» **EXERCISE OBJECTIVE**
Would you please copy the part of the material below that opens with the line containing "step s = exec" and closes with the line containing "where only the"? Copy it exactly, and only it.

» **INPUT MATERIAL**

-- ==== Sys2Proof/Machine/Fetch.lean ====
section
/-!
DEFINITION. The fetch step as far as the spec gives it (10_state R12, R14; 20_memory R21; 60_exceptions R104;
70_reset_and_hazards R118; U6): where the run has not faulted it takes the transaction the environment presents, needs the
instruction's encoding inside the image, and advances `pc` past it. How the environment reads the bytes is out of scope (R3):
log 1.
-/

namespace Sys2Proof.Machine

/-- The environment presents one more transaction, after those that wait (R36). -/
def present (t : Transaction) (s : State) : State := { s with inbox := s.inbox ++ [t] }

/-- Fetch: the next transaction and the state with `pc` "past the instruction's own encoding". The encoding is at least the
byte at `pc`; where it is not inside the image the fetch faults with `OutOfBounds` (U6, R21). DEDUCED, log 3. After a recorded
fault no further step of the run is taken: the fault stands (R104, U10). -/
def fetch (s : State) : Host.Outcome (Transaction × State) Fault Refusal :=
  match s.fault with
  | some f => .fault f
  | none =>
    match s.inbox with
    | [] => .refused .noTransaction
    | t :: rest =>
      if inBounds s.memSize s.pc (max 1 t.length) then
        .next (t, { s with pc := s.pc + (t.length : Int), inbox := rest })
      else .fault (.fetchOutOfBounds s.pc)

/-- What a table word is presented as: a one-byte encoding and an empty sideband (log 2, log 18). -/
def tableTransaction (b : BundleWord) : Transaction := ⟨b, [], 1⟩

/-- The word of an opcode-table row presented as the next transaction; a number that is no bundle presents nothing. -/
def presentTableWord (s : State) (nbits w : Nat) : State :=
  match tableBundle nbits w with
  | some b => { s with inbox := tableTransaction b :: s.inbox }
  | none => { s with inbox := [] }

end Sys2Proof.Machine
end

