/-- R119: the displacement of an encoder exists iff `T - A + 2` is in range, and a branch with it reaches `T`. -/
def Obligations.DisplacementReachesItsTarget : Prop :=
  ∀ target after : Int,
    ((∃ d, displacementTo target after = some d) ↔ (-32768 ≤ target - after + 2 ∧ target - after + 2 ≤ 32767)) ∧
    (∀ d, displacementTo target after = some d → d = trunc16 (target - after + 2) ∧ branchTarget after d = target)

/-! ## The encoding -/

/-- R35: the fields stand at their bit positions, and the bundle as an integer is their weighted sum. -/
def Obligations.BundleIsItsFieldsWeighted : Prop :=
  ∀ w : BundleWord,
    w.toNat = (w.extractLsb' 0 5).toNat + (w.extractLsb' 5 3).toNat * 2 ^ 5 + (w.extractLsb' 8 16).toNat * 2 ^ 8 +
      (w.extractLsb' 24 16).toNat * 2 ^ 24 + (w.extractLsb' 40 16).toNat * 2 ^ 40 + (w.extractLsb' 56 16).toNat * 2 ^ 56 +
      (w.getLsbD 72).toNat * 2 ^ 72 + (w.getLsbD 73).toNat * 2 ^ 73 + (w.extractLsb' 74 16).toNat * 2 ^ 74 +
      (w.getLsbD 90).toNat * 2 ^ 90 + (w.extractLsb' 91 16).toNat * 2 ^ 91 ∧
    unpack w = ⟨w.extractLsb' 0 5, w.extractLsb' 5 3, w.extractLsb' 8 16, w.extractLsb' 24 16, w.extractLsb' 40 16,
      w.extractLsb' 56 16, w.getLsbD 72, w.getLsbD 73, w.extractLsb' 74 16, w.getLsbD 90, w.extractLsb' 91 16⟩ ∧
    pack (unpack w) = w ∧ (∀ b : Bundle, unpack (pack b) = b)

/-- R42: the table of `WF`, line by line: the decoder answers an instruction exactly on these bundles. -/
def Obligations.DecoderAcceptsExactlyWellFormed : Prop :=
  ∀ (w : BundleWord) (text : Text) (tag nops : Nat) (br st : Bool),
    tag = (w.extractLsb' 0 5).toNat → nops = (w.extractLsb' 5 3).toNat → br = w.getLsbD 72 → st = w.getLsbD 90 →
    ((∃ i, decode w text = .ok i) ↔
      ((tag = 0 ∧ nops = 1 ∧ br = false ∧ st = false) ∨
       (tag = 1 ∧ 1 ≤ nops ∧ nops ≤ 4 ∧ br = true ∧ st = false) ∨
       ((tag = 2 ∨ tag = 3) ∧ nops = 2 ∧ br = true ∧ st = false) ∨
       (tag = 4 ∨ 19 ≤ tag) ∨
       (tag = 5 ∧ nops = 0 ∧ br = false ∧ st = false) ∨
       ((tag = 6 ∨ tag = 7) ∧ nops = 1 ∧ br = false ∧ st = false) ∨
       (((8 ≤ tag ∧ tag ≤ 12) ∨ tag = 14 ∨ tag = 15) ∧ nops = 2 ∧ br = false ∧ st = true) ∨
       (tag = 13 ∧ nops = 1 ∧ br = false ∧ st = true) ∨
       (tag = 16 ∧ nops = 2 ∧ br = false ∧ st = false) ∨
       ((tag = 17 ∨ tag = 18) ∧ nops = 3 ∧ br = false ∧ st = false)))

/-- R43: no field but the tag takes part in the selection: a decoded instruction carries the tag of its word. -/
def Obligations.TagAloneSelectsOpcode : Prop :=
  ∀ (w : BundleWord) (text : Text) (i : Instr), decode w text = .ok i → i.bundle.tag = w.extractLsb' 0 5

/-- R37 to R40 (U12): absent operand slots, the branch fields without `br_valid`, the destination without `st_valid`, and the
sideband of every opcode but `PRINT` are not read. -/
def Obligations.AbsentFieldsAreNotRead : Prop :=
  ∀ (b : Bundle) (text other : Text) (x : Word16) (p : Bool),
    (b.nops.toNat ≤ 0 → decode (pack { b with op0 := x }) text = decode (pack b) text) ∧
    (b.nops.toNat ≤ 1 → decode (pack { b with op1 := x }) text = decode (pack b) text) ∧
    (b.nops.toNat ≤ 2 → decode (pack { b with op2 := x }) text = decode (pack b) text) ∧
    (b.nops.toNat ≤ 3 → decode (pack { b with op3 := x }) text = decode (pack b) text) ∧
    (b.brValid = false → decode (pack { b with brPol := p, brDisp := x }) text = decode (pack b) text) ∧
    (b.stValid = false → decode (pack { b with stDest := x }) text = decode (pack b) text) ∧
    (b.tag ≠ 5 → decode (pack b) other = decode (pack b) text)

/-- R49: decoding the words of a well-formed instruction gives it back, with every operand at every value. -/
def Obligations.DecodeOfEncodeIsTheInstruction : Prop :=
  ∀ i : Instr, i.wf = true → decode (encode i) i.text = .ok i

/-- R49: encoding a decoded bundle gives the bundle back exactly where it is canonical. -/
def Obligations.EncodeOfDecodeIsCanonicalWord : Prop :=
  ∀ (w : BundleWord) (text : Text) (i : Instr), decode w text = .ok i →
    (i.wf = true ∧ (encode i = w ↔ (unpack w).canonical = true))

/-- Words the spec prints (95_test_vectors Part 2; `PRINT_ADDR`'s in R82, 42_print section 2) decode to the instructions it
prints beside them, one for each family. -/
def Obligations.PrintedWordsDecode : Prop :=
  decodeTableWord 107 0x000000000000000000000000A20 = some (.jump 10) ∧
  decodeTableWord 107 0x00000002B000900050003000581 = some (.je 5 [3, 5, 9] ⟨10, true⟩) ∧
  decodeTableWord 107 0x00003FFF1000000000003000342 = some (.jg 3 3 ⟨0xFFFC, false⟩) ∧
  decodeTableWord 107 0x000000000000000000000123426 = some (.printAddr 0x1234) ∧
  decodeTableWord 107 0x0009C0000000000000002FFF94B = some (.div 0xFFF9 2 19) ∧
  decodeTableWord 107 0x000AC000000000000000000FF2D = some (.not 0x00FF 21) ∧
  decodeTableWord 107 0x0000000000000BEEFFFFF010072 = some (.storew 0x100 0xFFFF 0xBEEF)

/-! ## The step -/

/-- R64 with R12, R118: where no fault is recorded and the environment presents a well-formed bundle whose encoding is inside the
image, the step is the instruction's, run on the state in which `pc` has advanced past the encoding and the transaction is
consumed. The queue of transactions and the lengths it carries are the model's choice (log 1, log 3). R103, R104: where the
instruction raises, the state that the step leaves is that same state, so nothing is written and `pc` is the address after the
failing instruction, with the fatal status kept and the fault recorded (log 12). -/
def Obligations.StepRunsTheDecodedInstruction : Prop :=
  ∀ (s : State) (x : Transaction) (rest : List Transaction) (i : Instr),
    s.fault = none → s.inbox = x :: rest → 0 ≤ s.pc → s.pc + (max 1 x.length : Nat) ≤ (s.memSize : Int) →
    decode x.bundle x.text = .ok i →
    step s = exec i { s with pc := s.pc + (x.length : Int), inbox := rest } ∧
    (∀ t, step s = .next t → stepEnd s = some t) ∧
    (∀ f, step s = .fault f →
      stepEnd s = some { s with
        pc := s.pc + (x.length : Int), inbox := rest, status := faultStatus f, fault := some f })

/-- U6 with R78: the next fetch faults where the encoding at `pc` is not inside the image. That it faults also where only the
end of the encoding is outside is the model's inference (log 3); that the fetch then leaves all but the record of the fault as it
was is the model's choice (log 31). -/
def Obligations.FetchOutsideImageFaults : Prop :=
  ∀ (s : State) (x : Transaction) (rest : List Transaction),
    s.fault = none → s.inbox = x :: rest → (s.pc < 0 ∨ (s.memSize : Int) < s.pc + (max 1 x.length : Nat)) →
    step s = .fault (.fetchOutOfBounds s.pc) ∧ stepEnd s = some { s with fault := some (.fetchOutOfBounds s.pc) }

/-- U1 with R42: a bundle that fails `WF` is refused, whatever it is, and nothing is done. -/
def Obligations.MalformedBundlesAreRefused : Prop :=
  ∀ (s : State) (x : Transaction) (rest : List Transaction) (e : Malformed),
    s.fault = none → s.inbox = x :: rest → 0 ≤ s.pc → s.pc + (max 1 x.length : Nat) ≤ (s.memSize : Int) →
    decode x.bundle x.text = .error e → step s = .refused (.malformed e) ∧ stepEnd s = none

/-- R123 with R104: a run ends (a) with a fatal status: after it no further step is taken, and the state and the recorded fault
stay, never cleared (log 12); or (b) when nothing more is presented, which the model renders as a refusal (log 2). -/
def Obligations.RunEndsAtAFaultOrWithoutTransaction : Prop :=
  (∀ (s : State) (f : Fault), s.fault = some f → step s = .fault f ∧ ∀ k : Nat, runEnd k s = some s) ∧
  (∀ s : State, s.fault = none → s.inbox = [] → step s = .refused .noTransaction ∧ stepEnd s = none) ∧
  (∀ (s : State) (f : Fault), step s = .fault f →
    ∃ u, stepEnd s = some u ∧ u.fault = some f ∧ u.mem = s.mem ∧ u.vars = s.vars ∧ u.out = s.out ∧
      ∀ k : Nat, runEnd (k + 1) s = some u)

/-- R109, which the spec marks as derived: which statuses each opcode can end with. -/
def Obligations.OnlyTheListedStatusesOccur : Prop :=
  ∀ (i : Instr) (s : State),
    (∀ f, exec i s = .fault f →
      (f = .divideByZero ∧ ((∃ a d, i = .div a 0 d) ∨ (∃ a d, i = .mod a 0 d))) ∨
      ((∃ a, f = .outOfBounds a) ∧
        ((∃ b o v, i = .storeb b o v) ∨ (∃ b o v, i = .storew b o v) ∨ (∃ a, i = .printAddr a)))) ∧
    (∀ r, exec i s ≠ .refused r) ∧
    (∀ t, exec i s = .next t →
      (t.status = .unimplemented ∧ ((∃ x, i = .jin x) ∨ (∃ x, i = .reserved19 x) ∨ (∃ l x, i = .reserved20to23 l x) ∨
        (∃ l x, i = .reserved24to31 l x))) ∨
      (t.status = .ok ∧ (∀ x, i ≠ .jin x) ∧ (∀ x, i ≠ .reserved19 x) ∧ (∀ l x, i ≠ .reserved20to23 l x) ∧
        (∀ l x, i ≠ .reserved24to31 l x)))

/-- R13: `pc` changes only by `JUMP` and by a `JE`, `JG`, `JL`, and then to `pc + signed(d) - 2`. -/
def Obligations.OnlyControlTransferMovesPc : Prop :=
  ∀ (i : Instr) (s t : State), exec i s = .next t → t.pc ≠ s.pc →
    ∃ d : Word16, t.pc = s.pc + d.toInt - 2 ∧
      (i = .jump d ∨ (∃ a cs p, i = .je a cs ⟨d, p⟩) ∨ (∃ a b p, i = .jg a b ⟨d, p⟩) ∨ (∃ a b p, i = .jl a b ⟨d, p⟩))

/-- R33, R34: only `STOREB` and `STOREW` change the image, only the result opcodes and `STORE` change a variable, and neither
changes the other's space. That only the print opcodes change `OUT` is R11, and that none of these moves `pc` is R13. That `VAR`
and the image do not overlap is D26 (log 8). -/
def Obligations.EachInstructionWritesItsOwnSpace : Prop :=
  ∀ (i : Instr) (s t : State), exec i s = .next t →
    (t.mem ≠ s.mem → t.vars = s.vars ∧ t.out = s.out ∧ t.pc = s.pc ∧
      ((∃ b o v, i = .storeb b o v) ∨ (∃ b o v, i = .storew b o v))) ∧
    (t.vars ≠ s.vars → t.mem = s.mem ∧ t.out = s.out ∧ t.pc = s.pc ∧
      ((∃ a b d, i = .add a b d) ∨ (∃ a b d, i = .sub a b d) ∨ (∃ a b d, i = .mul a b d) ∨ (∃ a b d, i = .div a b d) ∨
        (∃ a b d, i = .mod a b d) ∨ (∃ a d, i = .not a d) ∨ (∃ a b d, i = .or a b d) ∨ (∃ a b d, i = .and a b d) ∨
        (∃ d v, i = .store d v))) ∧
    (t.out ≠ s.out → t.mem = s.mem ∧ t.vars = s.vars ∧ t.pc = s.pc ∧
      ((∃ x, i = .print x) ∨ (∃ a, i = .printAddr a) ∨ (∃ u, i = .printChar u)))

/-- R16: `emit` appends one new last element, and no step ever changes an earlier element of `OUT`. -/
def Obligations.OutputOnlyGrowsAtItsEnd : Prop :=
  (∀ (x : Text) (s : State), emit x s = { s with out := s.out ++ [x] }) ∧
  (∀ s t : State, step s = .next t → t.out = s.out ∨ ∃ x, t.out = s.out ++ [x])

/-- R106, U4, the mark held in State (log 11): a step's run mark is the old mark or its own `UNIMPLEMENTED` status: the mark is
never cleared and never set by
an implemented opcode. -/
def Obligations.RunMarkRecordsUnimplemented : Prop :=
  ∀ s t : State, step s = .next t →
    (t.unimplemented = true ↔ (s.unimplemented = true ∨ t.status = .unimplemented))

/-- R117, R25, R36 as the model carries them (log 1, log 13): `MEM_SIZE` and the reader's listed answers are fixed for the
run, and a
step that completes consumes one transaction and records no fault (R104, log 12). -/
def Obligations.StepKeepsConfigurationAndConsumesOne : Prop :=
  ∀ s t : State, step s = .next t →
    t.memSize = s.memSize ∧ t.readerRows = s.readerRows ∧ s.fault = none ∧ t.fault = none ∧ ∃ x, s.inbox = x :: t.inbox

/-- R102: the codes; the fatal statuses are those of code 2 and 3; a fault reports a fatal status. That a
fatal status ends the run as a fault of the machine follows R104 and D19 (log 12). -/
def Obligations.StatusCodesAreAsListed : Prop :=
  statusCode .ok = 0 ∧ statusCode .unimplemented = 1 ∧ statusCode .divideByZero = 2 ∧ statusCode .outOfBounds = 3 ∧
  (∀ x : Status, statusFatal x = true ↔ 2 ≤ (statusCode x).toNat) ∧ (∀ f : Fault, statusFatal (faultStatus f) = true)

/-- R10: a step is a function of its inputs: states that agree on all but `VAR`, `OUT`, the last status and the mark step
alike, end alike, and get the same variable write and the same text. The run status among the inputs is read by the caller, not
by the block (R11, R104; log 12). -/
def Obligations.StepDependsOnItsInputsAlone : Prop :=
  ∀ s u : State, SameInputs s u →
    (∀ t, step s = .next t → ∃ t', step u = .next t' ∧ SameInputs t t' ∧ t.status = t'.status ∧
      ((t.out = s.out ∧ t'.out = u.out) ∨ ∃ x, t.out = s.out ++ [x] ∧ t'.out = u.out ++ [x]) ∧
      ((t.vars = s.vars ∧ t'.vars = u.vars) ∨
        ∃ d v, t.vars = (storeVar d v s).vars ∧ t'.vars = (storeVar d v u).vars)) ∧
    (∀ f, step s = .fault f → step u = .fault f) ∧
    (∀ r, step s = .refused r → step u = .refused r)

/-- The machine completes wherever the spec lets it: in a run that has not faulted a well-formed bundle inside the image whose
opcode meets no zero divisor, no outside address and no failing string read steps to a next state (R102 to R109). -/
def Obligations.StepCompletesUnlessTheSpecFaults : Prop :=
  ∀ (s : State) (x : Transaction) (rest : List Transaction) (i : Instr),
    s.fault = none → s.inbox = x :: rest → 0 ≤ s.pc → s.pc + (max 1 x.length : Nat) ≤ (s.memSize : Int) →
    decode x.bundle x.text = .ok i →
    (∀ a b d, (i = .div a b d ∨ i = .mod a b d) → b ≠ 0) →
    (∀ b o v, i = .storeb b o v → 0 ≤ byteAddress b o ∧ byteAddress b o ≤ (s.memSize : Int) - 1) →
    (∀ b o v, i = .storew b o v → 0 ≤ wordAddress b o ∧ wordAddress b o + 1 ≤ (s.memSize : Int) - 1) →
    (∀ a, i = .printAddr a → readString (a.toNat : Int) 0 s ≠ none) →
    ∃ t, step s = .next t

/-! ## Start of a run, reset, the invariant -/

/-- R18: at the start of a run the image is `IMAGE` byte for byte, `MEM_SIZE` its length, `pc` is `PC_INIT`, `OUT` is empty,
no fault is recorded and no variable is written: each holds the free initial value (log 7). The latched status `OK` and the
clear mark are the model's (log 10, log 11). -/
def Obligations.LaunchLoadsTheImage : Prop :=
  ∀ (image : List Byte) (pcInit : Int) (rows : List ReaderRow),
    (State.launch image pcInit rows).memSize = image.length ∧
    (∀ (k : Nat) (h : k < image.length), readByte (k : Int) (State.launch image pcInit rows) = .ok image[k]) ∧
    Memory.image image.length (State.launch image pcInit rows).mem = image ∧
    (State.launch image pcInit rows).pc = pcInit ∧ (State.launch image pcInit rows).out = [] ∧
    (State.launch image pcInit rows).fault = none ∧
    (State.launch image pcInit rows).status = .ok ∧ (State.launch image pcInit rows).unimplemented = false ∧
    (∀ d : VarRef, readVar d (State.launch image pcInit rows) = Config.varInit d)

» **ANSWER SECTION**
    step s = exec i { s with pc := s.pc + (x.length : Int), inbox := rest } ∧
    (∀ t, step s = .next t → stepEnd s = some t) ∧
    (∀ f, step s = .fault f →
      stepEnd s = some { s with
        pc := s.pc + (x.length : Int), inbox := rest, status := faultStatus f, fault := some f })

/-- U6 with R78: the next fetch faults where the encoding at `pc` is not inside the image. That it faults also where only the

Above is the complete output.